[The input Boundary: Start]
/-- The lanyard's events and its readers (09). A batch closes at its age, and the batch that the fair queue picks is signed; the checkpoint falls due each
IDX_CKPT_INTERVAL; the reading commands answer entries, proofs, frames and signed receipts of a lanyard the reader may read, and change
nothing else; the disclosure of a sealed object goes to its tenant; a certificate that matches the custody key is kept. -/
def Obligations.LanyardCommandsComplete : Prop :=
  (∀ (tenant : Nat) (s : State), quietOf s tenant = none →
    exec (.receiptBatchClose tenant) s = .next { s with fix := { s.fix with batches := mapIf (fun b => b.tenant == tenant && !b.closed && confirmed s b.first (pIdxReceiptBatch s * usU)) (fun b => { b with closed := true, first := mono s }) s.fix.batches } })
      ∧
  (∀ (tenant : Nat) (p : Batch × Nat × List Flow) (s : State), signPick s = some p → p.1.tenant = tenant → custodyReady s = true →
    exec (.receiptBatchSigned tenant) s = .next (signBatch p.1 { s with sch := { s.sch with signV := p.2.1, signFlows := p.2.2 } })) ∧
  (∀ s : State, confirmed s s.fix.lastCkpt (pIdxCkptInterval s * secU) = true →
    exec .lanyardCheckpoint s = .next (signCheckpoint s)) ∧
  (∀ (c : Call) (id : Digest) (chain : Word16) (first : Word64) (count : Word32) (l : Lanyard) (x : Conn) (s : State),
    Checked s c 0x0701 readsLanyard x → mayReadChain x.who chain.toNat = true → lanyardAt s id = some l → first ≠ 0 →
    first.toNat ≤ (chainEntries l chain.toNat (readEpoch s x.who l chain.toNat)).length →
    exec (.lanyardRead c id chain first count) s = .next (reply c 0x0701 sOk (fitting maxResponse ((((chainEntries l chain.toNat
      (readEpoch s x.who l chain.toNat)).drop (first.toNat - 1)).take count.toNat).map entryFull)).flatten (afterChecks s c x))) ∧
  (∀ (c : Call) (id : Digest) (chain : Word16) (number : Word64) (k : Checkpoint) (x : Conn) (s : State),
    Checked s c 0x0702 readsLanyard x → mayReadChain x.who chain.toNat = true → chain.toNat ≤ 4096 →
    (lanyardAt s id).bind (fun l => l.checkpoints.find? (fun y => y.number == number.toNat)) = some k →
    (x.who.tenant?.isSome && k.heads.any (fun h => h.1 == chain.toNat && h.2.1 != chainEpoch s chain.toNat)) = false →
    exec (.lanyardProof c id chain number) s = .next (reply c 0x0702 sOk (checkpointFlds k ++ leafFlds k chain.toNat ++ hashPath (headLeaf
      k.heads) chain.toNat 13) (afterChecks s c x))) ∧
  (∀ (c : Call) (id : Digest) (cursor : Word64) (l : Lanyard) (x : Conn) (s : State), Checked s c 0x0703 readsLanyard x →
    lanyardAt s id = some l →
    exec (.lanyardExport c id cursor) s = .next (reply c 0x0703 sOk
      ((fitting (maxResponse - 8) ((exportFrames s x.who l).drop cursor.toNat)).flatten ++ [(8,
      cursor.toNat + (fitting (maxResponse - 8) ((exportFrames s x.who l).drop cursor.toNat)).length)]) (afterChecks s c x))) ∧
  (∀ (c : Call) (id : Digest) (chain : Word16) (pos : Word64) (l : Lanyard) (r : Receipt) (x : Conn) (s : State),
    Checked s c 0x0704 readsLanyard x → mayReadChain x.who chain.toNat = true → lanyardAt s id = some l → pos ≠ 0 →
    pos.toNat ≤ (chainEntries l chain.toNat (readEpoch s x.who l chain.toNat)).length →
    receiptAt l chain.toNat (readEpoch s x.who l chain.toNat) pos.toNat = some r → r.signed = true →
    exec (.receiptRead c id chain pos) s = .next (reply c 0x0704 sOk (receiptFlds l r) (afterChecks s c x))) ∧
  (∀ (c : Call) (coll : Word16) (mac : Digest) (k : Coll) (o : Obj) (y : Whip) (x : Conn) (s : State), Checked s c 0x0706 isTenant x →
    collAt s coll.toNat = some k → x.who.tenant? = some k.tenant → k.state = .active → keyHeld s k.tenant = true →
    objAt s coll.toNat mac = some o → o.whip = some y → s.pst.drivesDown = false →
    Completes (.fixityDisclose c coll mac) s (fun t => Answers c 0x0706 sOk [(32, y.salt.toNat), (8, y.size), (32, y.sha2.toNat), (32,
      y.sha3.toNat)] t)) ∧
  (∀ (c : Call) (id : Digest) (cert : CertBody) (x : Conn) (m : Ceremony) (s : State), Checked s c 0x0207 isCustodian x →
    QuorumMet s (.custodyCertify cert) id m → cert.version = 1 → s.fix.epoch ≠ 0 → cert.epoch.toNat = s.fix.epoch →
    cert.module = Config.moduleDigest → cert.previous = previousKey s → cert.key = custodyKeyNow s → s.fix.certified = false →
    s.pst.drivesDown = false →
    Completes (.custodyCertify c (.ceremony id) cert) s (fun t => t.fix.certified = true))

/-- The lives of members (08). Strikes expire and a SUSPECT member without one is HEALTHY; a critical warning fails a member in use;
MEMBER_FAIL fails it unless a row would be exposed; a slow read of a SUSPECT member is hedged; the next row is rebuilt or restored; a
restored member with no row left is HEALTHY with RB_STATUS bit 6; a pass ends with its entry; the loss report answers the losses the
reader may see. -/
def Obligations.MembersComplete : Prop :=
  (∀ (slot : Fin 24) (s : State), (memberAt s slot).state = .suspect → strikesNow s slot = [] →
    exec (.strikeExpiry slot) s = .next (setMemberState slot .healthy (putMember slot { memberAt s slot with strikes := [] } s))) ∧
  (∀ (slot : Fin 24) (bits : Byte) (cfs : Bool) (s : State), (cfs || bits.getLsbD 2 || bits.getLsbD 3) = true →
    inUseState (memberAt s slot).state = true →
    exec (.driveCriticalWarning slot bits cfs) s = .next (failMember slot s)) ∧
  (∀ (c : Call) (slot flags : Byte) (k : Fin 24) (x : Conn) (s : State), Checked s c 0x0801 isCustOper x → slot.toNat = k → flags = 0 →
    inUseState (memberAt s k).state = true → wouldExpose k s = false → s.pst.drivesDown = false →
    Completes (.memberFail c slot flags) s (fun t => (memberAt t k).state = .failed ∧ Answers c 0x0801 sOk [] t)) ∧
  (∀ (slot : Fin 24) (tag id seg row role : Nat) (k : DriveCmd) (y : Row) (s : State),
    (portAt s slot).cmds.find? (fun d => d.tag == tag && !d.queued && !d.hedged) = some k → (memberAt s slot).state = .suspect →
    confirmed s k.issued (pStrHedge s * usU) = true → k.purpose = .hostRead id seg row role → rowAt s seg row = some y →
    y.d ≤ (survivors s y role).length →
    exec (.hedgeTimeout slot tag) s = .next ((survivors s y role).foldl (fun acc j => (stripMember acc y j).elim acc (fun m => readAt
      id seg row j k.lba k.count 0 [] m acc)) (putPort slot { portAt s slot with cmds := mapIf (fun d => d.tag == tag) (fun d => { d with hedged := true }) (portAt s slot).cmds }
      s))) ∧
  (∀ (seg : Nat) (y : Row) (s : State), rebuildPick s = some seg → s.pwr.keepSafe = false →
    lowestRow (s.log.rows.filter (fun r => r.seg == seg && rebuildWaits { s with mem := { s.mem with rebuildSeg := some seg } } r)) =
    some y → unreadable { s with mem := { s.mem with rebuildSeg := some seg } } y = true →
    exec .rebuildRow s = .next (declareLost y.seg y.row { s with mem := { s.mem with rebuildSeg := some seg } })) ∧
  (∀ (slot : Fin 24) (lbas : Nat) (dualPort ours cryptoErase blockErase : Bool) (nguid : BitVec 128) (serial : BitVec 160) (s : State),
    (feedAt s (.slot slot)).enabled = true →
    ((memberAt s slot).state = .absent ∨ (memberAt s slot).state = .failed) → s.log.segBase + 2048 * s.log.segCount ≤ lbas →
    s.boot.firstUse = false →
    Completes (.driveInsert slot lbas dualPort ours true cryptoErase blockErase nguid serial) s (fun t => (memberAt t slot).state = .restoring ∧
      (memberAt t slot).lbas = lbas ∧ (memberAt t slot).owes = [] ∧ (memberAt t slot).ours = true ∧
      (memberAt t slot).nguid = nguid ∧ (memberAt t slot).serial = serial)) ∧
  (∀ (slot : Fin 24) (lbas : Nat) (dualPort ours cryptoErase blockErase : Bool) (nguid : BitVec 128) (serial : BitVec 160) (s : State),
    (feedAt s (.slot slot)).enabled = true → ((memberAt s slot).state = .absent ∨ (memberAt s slot).state = .failed) →
    exec (.driveInsert slot lbas dualPort ours false cryptoErase blockErase nguid serial) s = .next (disableSlot slot (raise stDRV 5 slot
      s))) ∧
  (∀ (slot : Fin 24) (s : State), (memberAt s slot).state = .restoring → s.pwr.keepSafe = false →
    s.log.rows.filter (restoreWaits slot) = [] → restoreBusy s slot = false →
    exec (.restoreRow slot) s = .next (raise stRB 6 slot (setMemberState slot .healthy s))) ∧
  (∀ (y : Row) (s : State), scrubMay s = true → s.mem.scrubbing = true → lowestRow (scrubRest s) = some y → s.pst.drivesDown = false →
    Completes (.scrubRow (.row [] [] true)) s (fun t => t.mem.scrubRows = s.mem.scrubRows + 1 ∧
      t.mem.scrubNext = 128 * y.seg + y.row + 1)) ∧
  (∀ s : State, s.mem.scrubbing = true → scrubRest s = [] → scrubLeft s = false →
    Completes .scrubPassEnd s (fun t => t.mem.scrubbing = false ∧ t.mem.scrubPasses = s.mem.scrubPasses + 1 ∧
      t.mem.scrubRepairs = s.mem.scrubBad)) ∧
  (∀ (c : Call) (cursor : Word64) (count : Word32) (x : Conn) (s : State), Checked s c 0x0705 readsLanyard x → s.mem.losses = [] →
    exec (.lossReportRead c cursor count) s = .next (reply c 0x0705 sOk [(8, cursor.toNat)] (afterChecks s c x)))

/-- The states of a power channel (21 R498 to R507). Each event of the power entry unit, under the conditions on the channel's state and
times that its rule names, takes the channel where the rule says: INSERT, PRECHARGE, RAMP, QUALIFY, GOOD, LIMIT, RETRY, OFF, and from
latched to OFF. The input channel and the 24 slot channels share the rules; what follows a slot's change (the partner told, a dark
slot's port) is in slotFollows and tellMate. -/
def Obligations.PowerChannelsComplete : Prop :=
  (∀ (s : State), s.pwr.input.state = .insert → ticked s s.pwr.input.since (insertDelay s .input) = true → mayStart s.pwr.input = true →
    exec (.insertDelayExpiry .input) s = .next (putFeed .input { s.pwr.input with state := .precharge, since := s.time.ticks, attempt := s.time.ticks, waits := false }
      s)) ∧
  (∀ (k : Fin 24) (s : State), (feedAt s (.slot k)).state = .insert → ticked s (feedAt s (.slot k)).since (insertDelay s (.slot k))
    = true → mayStart (feedAt s (.slot k)) = true →
    exec (.insertDelayExpiry (.slot k)) s = .next (toPrecharge (.slot k) s)) ∧
  (∀ (k : Fin 24) (s : State), (feedAt s (.slot k)).state = .insert ∨ (feedAt s (.slot k)).state = .retry →
    (feedAt s (.slot k)).waits = true → mayStart (feedAt s (.slot k)) = true → turnComes s k = true →
    Completes (.staggerTurn k) s (fun t => (feedAt t (.slot k)).state = .precharge ∧ (feedAt t (.slot k)).attempt = s.time.ticks ∧
      (feedAt t (.slot k)).waits = false ∧ t.pwr.lastTurn = some s.time.ticks ∧ t.pwr.input = s.pwr.input)) ∧
  (∀ (ch : ChanId) (mv : Nat) (s : State), (feedAt s ch).state = .precharge → s.pwr.sensed ≤ 2 * mv →
    Completes (.prechargeDone ch mv) s (fun t => (feedAt t ch).state = .ramp ∧ (feedAt t ch).since = s.time.ticks ∧
      (feedAt t ch).attempt = (feedAt s ch).attempt ∧ (feedAt t ch).fails = (feedAt s ch).fails ∧ t.pwr.belay = s.pwr.belay)) ∧
  (∀ (ch : ChanId) (s : State), (feedAt s ch).state = .precharge → ticked s (feedAt s ch).since (prechargeTime s ch) = true →
    exec (.prechargeTimeout ch) s = .next (failAttempt ch false s)) ∧
  (∀ (ch : ChanId) (mv : Nat) (s : State), (feedAt s ch).state = .ramp → 9 * s.pwr.sensed ≤ 10 * mv →
    Completes (.rampDone ch mv true) s (fun t => (feedAt t ch).state = .qualify ∧ (feedAt t ch).since = s.time.ticks ∧
      (feedAt t ch).attempt = s.time.ticks ∧ (feedAt t ch).pg = (feedAt s ch).pg)) ∧
  (∀ (ch : ChanId) (s : State), (feedAt s ch).state = .ramp → ticked s (feedAt s ch).since (rampFaultTime s ch) = true →
    exec (.rampFaultTimeout ch) s = .next (failAttempt ch false s)) ∧
  (∀ (ch : ChanId) (ma : Nat) (s : State), (feedAt s ch).state = .qualify ∨ (feedAt s ch).state = .good → currentLimit s ch ≤ ma →
    Completes (.currentLimitReached ch ma) s (fun t => (feedAt t ch).state = .limit ∧ (feedAt t ch).since = s.time.ticks ∧
      (feedAt t ch).fromGood = ((feedAt s ch).state == .good) ∧ (feedAt t ch).pg = (feedAt s ch).pg)) ∧
  (∀ (ch : ChanId) (us : Nat) (s : State), (feedAt s ch).state = .limit → 10 ≤ us →
    Completes (.limitRelease ch us) s (fun t => (feedAt t ch).state = (if (feedAt s ch).fromGood then .good else .qualify) ∧
      (feedAt t ch).since = s.time.ticks)) ∧
  (∀ (ch : ChanId) (s : State), (feedAt s ch).state = .limit → ticked s (feedAt s ch).since (faultTime s ch) = true →
    exec (.faultTimerExpiry ch) s = .next (failAttempt ch true s)) ∧
  (∀ (k : Fin 24) (us : Nat) (s : State), (feedAt s (.slot k)).state = .qualify → qualTime s (.slot k) ≤ us →
    ticked s (feedAt s (.slot k)).since (qualTime s (.slot k) * 1000) = true →
    Completes (.pgQualified (.slot k) us) s (fun t => (feedAt t (.slot k)).state = .good ∧ (feedAt t (.slot k)).pg = true ∧
      (feedAt t (.slot k)).since = s.time.ticks)) ∧
  (∀ (us : Nat) (s : State), s.pwr.input.state = .qualify → qualTime s .input ≤ us →
    ticked s s.pwr.input.since (qualTime s .input * 1000) = true →
    exec (.pgQualified .input us) s = .next (inputGood (putFeed .input
      { s.pwr.input with state := .good, since := s.time.ticks, pg := true } s))) ∧
  (∀ (ch : ChanId) (mv : Nat) (s : State), (feedAt s ch).state = .good → 100 * mv < pPwrPgLow (unitView s) * s.pwr.sensed →
    Completes (.pgLoss ch mv) s (fun t => (feedAt t ch).state = .qualify ∧ (feedAt t ch).pg = false ∧
      (feedAt t ch).attempt = s.time.ticks ∧ (feedAt t ch).fails = (feedAt s ch).fails)) ∧
  (∀ (ch : ChanId) (s : State), (feedAt s ch).state = .retry → (feedAt s ch).retryEnd ≤ s.time.ticks → s.pwr.belay.isSome = false →
    mayStart (feedAt s ch) = true →
    exec (.retryWaitEnd ch) s = .next (toPrecharge ch s)) ∧
  (∀ (ch : ChanId) (s : State), (feedAt s ch).state = .good → ticked s (feedAt s ch).since 1000000000 = true →
    exec (.failureCountClear ch) s = .next (putFeed ch { feedAt s ch with fails := 0 } s)) ∧
  (∀ (ch : ChanId) (test : DamageTest) (us : Nat) (s : State), (damageTest test (feedAt s ch)).1 = true →
    (damageTest test (feedAt s ch)).2 ≤ us → ¬ (ch = .input ∧ test = .conductsWhenOff) →
    exec (.deviceDamage ch test us) s = .next (latchChannel ch 2 s)) ∧
  (∀ (us : Nat) (s : State), (damageTest .conductsWhenOff s.pwr.input).1 = true → (damageTest .conductsWhenOff s.pwr.input).2 ≤ us →
    Completes (.deviceDamage .input .conductsWhenOff us) s (fun t => t.pwr.damaged = true ∧ t.pwr.keepSafe = true ∧
      t.pwr.input.state = s.pwr.input.state)) ∧
  (∀ (us : Nat) (s : State), s.pwr.input.state = .latched →
    Completes (.inputLatchClear us true) s (fun t => t.pwr.input.state = .off ∧ t.pwr.input.fails = 0 ∧ t.pwr.input.kind = 0 ∧
      t.pwr.input.inside = false ∧ t.pwr.slots = s.pwr.slots)) ∧
  (∀ (k : Fin 24) (s : State),
    exec (.slotPresenceChange k true) s = .next (startInsert (.slot k) (putFeed (.slot k) { feedAt s (.slot k) with present := true }
      s))) ∧
  (∀ (k : Fin 24) (s : State), (feedAt s (.slot k)).state = .off → inUseState (memberAt s k).state = false →
    exec (.slotPresenceChange k false) s = .next (putFeed (.slot k) { feedAt s (.slot k) with present := false, fails := 0 } s))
[The input Boundary: End]
## What is being asked
For the lines above, output exactly those from the line containing "exec (.receiptRead c" through the line containing "(∀ (c : Call) (coll", and skip the others.

## Task output
    exec (.receiptRead c id chain pos) s = .next (reply c 0x0704 sOk (receiptFlds l r) (afterChecks s c x))) ∧
  (∀ (c : Call) (coll : Word16) (mac : Digest) (k : Coll) (o : Obj) (y : Whip) (x : Conn) (s : State), Checked s c 0x0706 isTenant x →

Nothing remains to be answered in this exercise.